=== Begin Enclosure ===

/-- The pins of the tiles of a memory core once those that `n` counts have been added (R202). -/
def PinsGrow (m m' : MCoreCtx) (n : Nat → Nat → Nat) : Prop :=
  ∀ slot, m'.tile slot = { m.tile slot with pins := (m'.tile slot).pins } ∧
    ∀ b < 3, (m'.tile slot).pin b = (m.tile slot).pin b + n slot b

end Sys2Proof.Claims

/-- R200, R203, R211: TDEF defines its slot, EMPTY at version 0, and gives the readers of a prediction it ends their verdicts; the
bytes that tiles have occupied before are undefined, the others keep the value they have had since launch (log 7). Contents of
the launch image stand over zeros and make it READY at version 1. -/
def Sys2Proof.Claims.TilesAreDefined : Prop :=
  Claims.Word .tdef (fun q s m =>
    let old := m.tile (Claims.slotA q)
    let size := (Claims.opnd q 13 12 + 1) * ((Claims.opnd q 25 12 + 1) * 64)
    let units := (Claims.flags q 0 2 + 1) * (size / 64)
    old.system = false ∧ old.claim = none ∧ old.pinned = false ∧
    old.fill = none ∧ old.own = false ∧ Claims.opnd q 0 13 + units ≤ m.wsize ∧
    (∀ x ∈ m.tiles, x.1 ≠ Claims.slotA q → x.2.defd = true →
      Claims.opnd q 0 13 + units ≤ x.2.base ∨ x.2.base + x.2.units ≤ Claims.opnd q 0 13) ∧
    ∃ tm, s.team? s.here.ctx = some tm ∧ ∀ d ∈ tm.slotData s.here.core (Claims.slotA q), d.1 + d.2.length ≤ size)
  (fun q s m t m' =>
    let old := m.tile (Claims.slotA q)
    let x := m'.tile (Claims.slotA q)
    x.defd = true ∧ x.ret = Claims.flags q 0 2 ∧ x.base = Claims.opnd q 0 13 ∧ x.rows = Claims.opnd q 13 12 ∧
    x.rowb = Claims.opnd q 25 12 ∧ x.fmt.code = Claims.opnd q 37 3 ∧ x.mode = .store ∧ x.head = 0 ∧ x.count = 0 ∧
    x.own = false ∧ x.claim = none ∧ x.fill = none ∧ x.readers = [] ∧ m'.pc = m.pc + 1 ∧ t.flat = s.flat ∧ t.hbm = s.hbm ∧
    (old.state = .predicted ∨ old.state = .verifying → Claims.ReadersFail s t (Claims.slotA q) old) ∧
    (∀ n, n ≠ Claims.slotA q → m'.tile n = m.tile n) ∧
    ∀ tm, s.team? s.here.ctx = some tm →
      (m.everDef.contains (Claims.slotA q) = true ∨ tm.slotData s.here.core (Claims.slotA q) = [] →
        x.state = .empty ∧ x.version = 0#32 ∧
        ∀ a, x.base * 64 ≤ a → a < x.base * 64 + x.units * 64 →
          ((∃ r ∈ m.used, r.1 ≤ a ∧ a < r.2) → m'.byte a = Config.freeByte (s.free + (a - x.base * 64))) ∧
          ((∀ r ∈ m.used, ¬ (r.1 ≤ a ∧ a < r.2)) → m'.byte a = m.window.read a)) ∧
      (m.everDef.contains (Claims.slotA q) = false → tm.slotData s.here.core (Claims.slotA q) ≠ [] →
        x.state = .ready ∧ x.version = 1#32 ∧
        ∀ d, tm.slotData s.here.core (Claims.slotA q) = [d] → m.window.wf = true → ∀ i < x.size,
          m'.byte (x.base * 64 + i) = if d.1 ≤ i ∧ i < d.1 + d.2.length then d.2.getD (i - d.1) 0#8 else 0#8))

/-- R203 to R205, R211, R259, R266 (Table 11.2): TSET, MODE, ROT and OWN on their tiles. ROT by 0 changes nothing, and by n it
waits for streams that have yet to send rows it drops; after OWN no LE of the team keeps a block from before it (log 98). -/
def Sys2Proof.Claims.TilesAreControlled : Prop :=
  Claims.Word .tset (fun q _ m => let t := m.tile (Claims.slotA q)
      Claims.Usable t ∧ t.mode = .store ∧ Claims.flags q 0 3 ≠ 2 ∧ (t.state = .ready ∨ t.state = .empty) ∧ t.claim = none ∧ t.pinned = false)
    (fun q s m t m' => Claims.TileIs s t m m' (Claims.slotA q) { m.tile (Claims.slotA q) with state := .empty }) ∧
  Claims.Word .tset (fun q _ m => let t := m.tile (Claims.slotA q)
      Claims.Usable t ∧ t.mode = .store ∧ Claims.flags q 0 3 = 2 ∧ t.state = .predicted)
    (fun q s m t m' => m'.tile (Claims.slotA q) = { m.tile (Claims.slotA q) with state := .ready, readers := [] } ∧ m'.pc = m.pc + 1 ∧
      (∀ n, n ≠ Claims.slotA q → m'.tile n = m.tile n) ∧ Claims.ReadersFail s t (Claims.slotA q) (m.tile (Claims.slotA q))) ∧
  Claims.Word .mode (fun q _ m => let t := m.tile (Claims.slotA q)
      Claims.Usable t ∧ t.state = .empty ∧ (Claims.flags q 0 2 = 0 ↔ t.ret ≠ 0))
    (fun q s m t m' => Claims.TileIs s t m m' (Claims.slotA q) { m.tile (Claims.slotA q) with
      mode := if Claims.flags q 0 2 = 0 then .store else if Claims.flags q 0 2 = 1 then .fifo else .line
      head := 0, count := 0, partialRow := 0 }) ∧
  Claims.Word .rot (fun q _ m => let t := m.tile (Claims.slotA q)
      Claims.Usable t ∧ t.mode = .line ∧ Claims.opnd q 0 12 = 0)
    (fun _ s m t m' => Claims.OnlyMcores s t ∧ Claims.After m' m (m.pc + 1)) ∧
  Claims.Word .rot (fun q _ m => let t := m.tile (Claims.slotA q)
      Claims.Usable t ∧ t.mode = .line ∧ 0 < Claims.opnd q 0 12 ∧ Claims.opnd q 0 12 ≤ t.count ∧
      ∀ x ∈ m.streams, x.slot = Claims.slotA q → x.xp = 0 ∧ Claims.opnd q 0 12 ≤ x.row)
    (fun q s m t m' => let x := m.tile (Claims.slotA q)
      Claims.OnlyMcores s t ∧ m'.tile (Claims.slotA q) = { x with
        head := (x.head + Claims.opnd q 0 12) % (x.rows + 1), count := x.count - Claims.opnd q 0 12
        state := Claims.ringState (x.count - Claims.opnd q 0 12) } ∧ m'.pc = m.pc + 1 ∧
      m'.streams = m.streams.map fun (y : Strm) => if y.slot = Claims.slotA q then { y with row := y.row - Claims.opnd q 0 12 } else y) ∧
  Claims.Word .own (fun q s m => let t := m.tile (Claims.slotA q)
      Claims.Usable t ∧ (Claims.flags q 0 1 = 1 → t.claim = none ∧ t.fill = none) ∧
        (Claims.flags q 0 1 = 0 → s.engineOnTile s.here.ctx s.here.core (Claims.slotA q) = false))
    (fun q s m t m' => m'.tile (Claims.slotA q) = { m.tile (Claims.slotA q) with own := decide (Claims.flags q 0 1 = 1) } ∧
      (∀ n, n ≠ Claims.slotA q → m'.tile n = m.tile n) ∧ Claims.After m' { m with tiles := m'.tiles } (m.pc + 1) ∧
      Claims.LosingBeats s t (fun _ => True) ∧ t = { s with mcores := t.mcores, teams := t.teams, cores := t.cores })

=== End Enclosure ===

Instructions to follow | Work out how many lines of the records contain the word "OnlyMcores". Give that number and nothing more.

Response below | 2